Most users will be able to use Mothra from a standard Maven repository, such as Maven Central. The Mothra libraries may be accessed the following maven coordinates:
org.cert.netsa:mothra_2.12:1.6.0
If you are using Scala 2.11 (the default for most Spark 2 versions), Scala 2.12 with Spark 2, or Scala 2.13 with Spark 3, you will need the appropriate version of the artifact:
org.cert.netsa:mothra_spark-2_2.11:1.6.0
org.cert.netsa:mothra_spark-2_2.12:1.6.0
org.cert.netsa:mothra_2.13:1.6.0
This same change may be needed for other artifacts that you wish to use.
spark-shell
and spark-submit
examples
When running spark-shell
, you can specify additional
packages to use via the --packages
option. For
example, the following should work to load the Mothra libraries
(and demonstrate the available version):
$ spark-shell --packages "org.cert.netsa:mothra_2.12:1.6.0"
...
scala> org.cert.netsa.util.versionInfo("mothra")
Some(1.6.0)
The same technique can be used to specify dependencies for jar
files used in spark-submit
. For example:
$ spark-submit --packages "org.cert.netsa:mothra_2.12:1.6.0" some-job.jar
This would run the executable jar file some-job.jar
with Mothra and all of it dependencies fetched and added to the
job's classpath.
You may also retrieve tool wrappers for the Mothra packing tools
which automatically download the necessary libraries from Maven
Central. These wrappers are in the archive named
mothra-1.6.0-tools.tar.gz
, and are configured to run
on UNIX-style systems (including macOS and Linux.)
The tool wrappers automatically download the needed artifacts into
your home directory when run (under
~/.cache/coursier
), then execute them in the JVM.
Files are always retrieved from Maven Central.

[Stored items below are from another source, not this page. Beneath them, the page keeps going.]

-- ==== Sys2Proof/Decode.lean ====
section
/-! DEFINITION. The decoder and the encoder (spec/30_encoding.md R50 to R57; 40_fetch_execute_cycle.md R67, R69). -/

namespace Sys2Proof

/-- `v[hi:lo]` of a byte as an unsigned number (00_scope.md R5). -/
def bitField (b : Byte) (hi lo : Nat) : Nat := b.toNat / 2 ^ lo % 2 ^ (hi + 1 - lo)

/-- `v[i]` of a byte (00_scope.md R5). -/
def bitAt (b : Byte) (i : Nat) : Bool := b.getLsbD i

/-- One row of the opcode table (R54); each row matches all 8 bits. -/
structure TableRow where
  opcode : Byte
  op : Op
  format : Format
  deriving DecidableEq, Repr

/-- The rows of format Z (R53, R54). -/
def zeroOperandRows : List TableRow :=
  [⟨0x00#8, .nop, .z⟩,
   ⟨0x01#8, .hlt, .z⟩,
   ⟨0x11#8, .ret, .z⟩,
   ⟨0x13#8, .iret, .z⟩]

/-- The rows of format R (R53, R54). -/
def oneRegisterRows : List TableRow :=
  [⟨0x45#8, .push, .r⟩,
   ⟨0x46#8, .pop, .r⟩,
   ⟨0x47#8, .prn, .r⟩,
   ⟨0x48#8, .pra, .r⟩,
   ⟨0x50#8, .call, .r⟩,
   ⟨0x52#8, .int, .r⟩,
   ⟨0x54#8, .jmp, .r⟩,
   ⟨0x55#8, .jeq, .r⟩,
   ⟨0x56#8, .jne, .r⟩,
   ⟨0x57#8, .jgt, .r⟩,
   ⟨0x58#8, .jlt, .r⟩,
   ⟨0x59#8, .jle, .r⟩,
   ⟨0x5A#8, .jge, .r⟩,
   ⟨0x65#8, .inc, .r⟩,
   ⟨0x66#8, .dec, .r⟩,
   ⟨0x69#8, .not, .r⟩]

/-- The row of format RI (R53, R54). -/
def immediateRows : List TableRow :=
  [⟨0x82#8, .ldi, .ri⟩]

/-- The rows of format RR (R53, R54). -/
def twoRegisterRows : List TableRow :=
  [⟨0x83#8, .ld, .rr⟩,
   ⟨0x84#8, .st, .rr⟩,
   ⟨0xA0#8, .add, .rr⟩,
   ⟨0xA1#8, .sub, .rr⟩,
   ⟨0xA2#8, .mul, .rr⟩,
   ⟨0xA3#8, .div, .rr⟩,
   ⟨0xA4#8, .mod, .rr⟩,
   ⟨0xA7#8, .cmp, .rr⟩,
   ⟨0xA8#8, .and, .rr⟩,
   ⟨0xAA#8, .or, .rr⟩,
   ⟨0xAB#8, .xor, .rr⟩,
   ⟨0xAC#8, .shl, .rr⟩,
   ⟨0xAD#8, .shr, .rr⟩]

/-- The closed opcode table of R54: 34 rows. -/
def opcodeTable : List TableRow := zeroOperandRows ++ oneRegisterRows ++ immediateRows ++ twoRegisterRows

/-- `table(byte)`: the operation of an opcode byte, or none for an unknown byte (R51, R57). -/
def lookup (byte : Byte) : Option Op := (opcodeTable.find? fun row => row.opcode == byte).map fun row => row.op

/-- The instruction descriptor (10_state.md R19, 30_encoding.md R51). -/
structure Descriptor where
  /-- `AA`, bits 7..6. -/
  operandCount : Nat
  /-- `B`, bit 5. -/
  isAlu : Bool
  /-- `C`, bit 4. -/
  setsPc : Bool
  /-- The table row's operation, none when unknown. -/
  operation : Option Op
  deriving DecidableEq, Repr

/-- `decode(opcode_byte)` of R51: total, it never fails. -/
def describe (byte : Byte) : Descriptor :=
  ⟨bitField byte 7 6, bitAt byte 5, bitAt byte 4, lookup byte⟩

/-- How many operand bytes the engine fetches for an opcode byte: at most two (R52, 40_fetch_execute_cycle.md R68). -/
def fetchCount (byte : Byte) : Nat := min (describe byte).operandCount 2

/-- The instruction of an operation and its operand bytes; an operand the format does not have is not used. -/
def build (o : Op) (a b : Byte) : Instr :=
  match o with
  | .nop => .nop
  | .hlt => .hlt
  | .ret => .ret
  | .iret => .iret
  | .push => .push a
  | .pop => .pop a
  | .prn => .prn a
  | .pra => .pra a
  | .call => .call a
  | .int => .int a
  | .jmp => .jmp a
  | .jeq => .jeq a
  | .jne => .jne a
  | .jgt => .jgt a
  | .jlt => .jlt a
  | .jle => .jle a
  | .jge => .jge a
  | .inc => .inc a
  | .dec => .dec a
  | .not => .not a
  | .ldi => .ldi a b
  | .ld => .ld a b
  | .st => .st a b
  | .add => .add a b
  | .sub => .sub a b
  | .mul => .mul a b
  | .div => .div a b
  | .mod => .mod a b
  | .cmp => .cmp a b
  | .and => .and a b
  | .or => .or a b
  | .xor => .xor a b
  | .shl => .shl a b
  | .shr => .shr a b

/-- Why a byte sequence is not an instruction. -/
inductive DecodeError where
  /-- There is no byte. -/
  | noBytes
  /-- The opcode byte is not in the table (R57). -/
  | unknownOpcode (byte : Byte)
  /-- Operand bytes are missing (R50). -/
  | truncated (byte : Byte)
  deriving DecidableEq, Repr

/-- Takes the operand bytes that `AA` asks for (R50, R51). -/
def takeOperands (byte : Byte) (o : Op) (rest : List Byte) : Except DecodeError (Instr × List Byte) :=
  match (describe byte).operandCount, rest with
  | 0, rest => .ok (build o 0 0, rest)
  | 1, a :: rest => .ok (build o a 0, rest)
  | 2, a :: b :: rest => .ok (build o a b, rest)
  | _, _ => .error (.truncated byte)

/-- The decoder on any bytes: the instruction they begin with and the bytes after it, or why there is none. -/
def decode : List Byte → Except DecodeError (Instr × List Byte)
  | [] => .error .noBytes
  | byte :: rest =>
    match lookup byte with
    | none => .error (.unknownOpcode byte)
    | some o => takeOperands byte o rest

/-- The opcode byte of an operation, written out from the table of R54. -/
def Op.opcode : Op → Byte
  | .nop => 0x00#8
  | .hlt => 0x01#8
  | .ret => 0x11#8
  | .iret => 0x13#8
  | .push => 0x45#8
  | .pop => 0x46#8
  | .prn => 0x47#8
  | .pra => 0x48#8
  | .call => 0x50#8
  | .int => 0x52#8
  | .jmp => 0x54#8
  | .jeq => 0x55#8
  | .jne => 0x56#8
  | .jgt => 0x57#8
  | .jlt => 0x58#8
  | .jle => 0x59#8
  | .jge => 0x5A#8
  | .inc => 0x65#8
  | .dec => 0x66#8
  | .not => 0x69#8
  | .ldi => 0x82#8
  | .ld => 0x83#8
  | .st => 0x84#8
  | .add => 0xA0#8
  | .sub => 0xA1#8
  | .mul => 0xA2#8
  | .div => 0xA3#8
  | .mod => 0xA4#8
  | .cmp => 0xA7#8
  | .and => 0xA8#8
  | .or => 0xAA#8
  | .xor => 0xAB#8
  | .shl => 0xAC#8
  | .shr => 0xAD#8

/-- The bytes of an instruction in address order: the opcode, then the operand bytes (R50). -/
def encode (i : Instr) : List Byte := i.op.opcode :: i.operands

/-- The three bytes (the longest instruction, R50) of a table word `w` of `nbits` bits, the first byte the least
significant; the bits above `nbits` are 0. -/
def tableWordBytes (nbits w : Nat) : List Byte :=
  let v := w % 2 ^ nbits
  [BitVec.ofNat 8 v, BitVec.ofNat 8 (v / 2 ^ 8), BitVec.ofNat 8 (v / 2 ^ 16)]

/-- The instruction the decoder reads from a table word. -/
def decodeTableWord (nbits w : Nat) : Option Instr :=
  match decode (tableWordBytes nbits w) with
  | .ok (i, _) => some i
  | .error _ => none

end Sys2Proof
end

If you need to use
a proxy not otherwise configured in your JVM, you can use the
JAVA_OPTS
environment variable to specify the
proxy using Java properties.
If for some reason you need to download files from a source other
than Maven Central (for example, an internal caching repository or
a local repository of known good packages), you can use Coursier
yourself to build bootstrap scripts that either fetch from your
own repository or build the jars directly ihto the script. See the
documentation for Coursier's cs bootstrap
command
for more details.
If you're using Jupyter notebooks, you may be able to configure additional external libraries on a per-notebook basis. The exact mechanism to use for this depends upon which Jupyter kernel you're using for Scala. Some likely methods are describe below.
In the Apache Toree kernel:
%AddDeps org.cert.netsa mothra_2.12 1.6.0
In the spylon kernel:
%%init_spark
launcher.packages = ["org.cert.netsa:mothra_2.12:1.6.0"]
In the Almond kernel:
import $ivy.`org.cert.netsa::mothra:1.6.0`
There are a variety of Jupyter kernels available, and these mechanisms can vary depending on version. Please make sure to check your Jupyter kernel's documentation for more details on how to configure additional external packages.
If you're using Apache Zeppelin, you should be able to configure it to load Mothra libraries using something like:
%dep z.load("org.cert.netsa:mothra_2.12:1.6.0")
As noted above for Jupyter, make sure to check documentation for the version of Zeppelin you're using to make sure the method has not changed.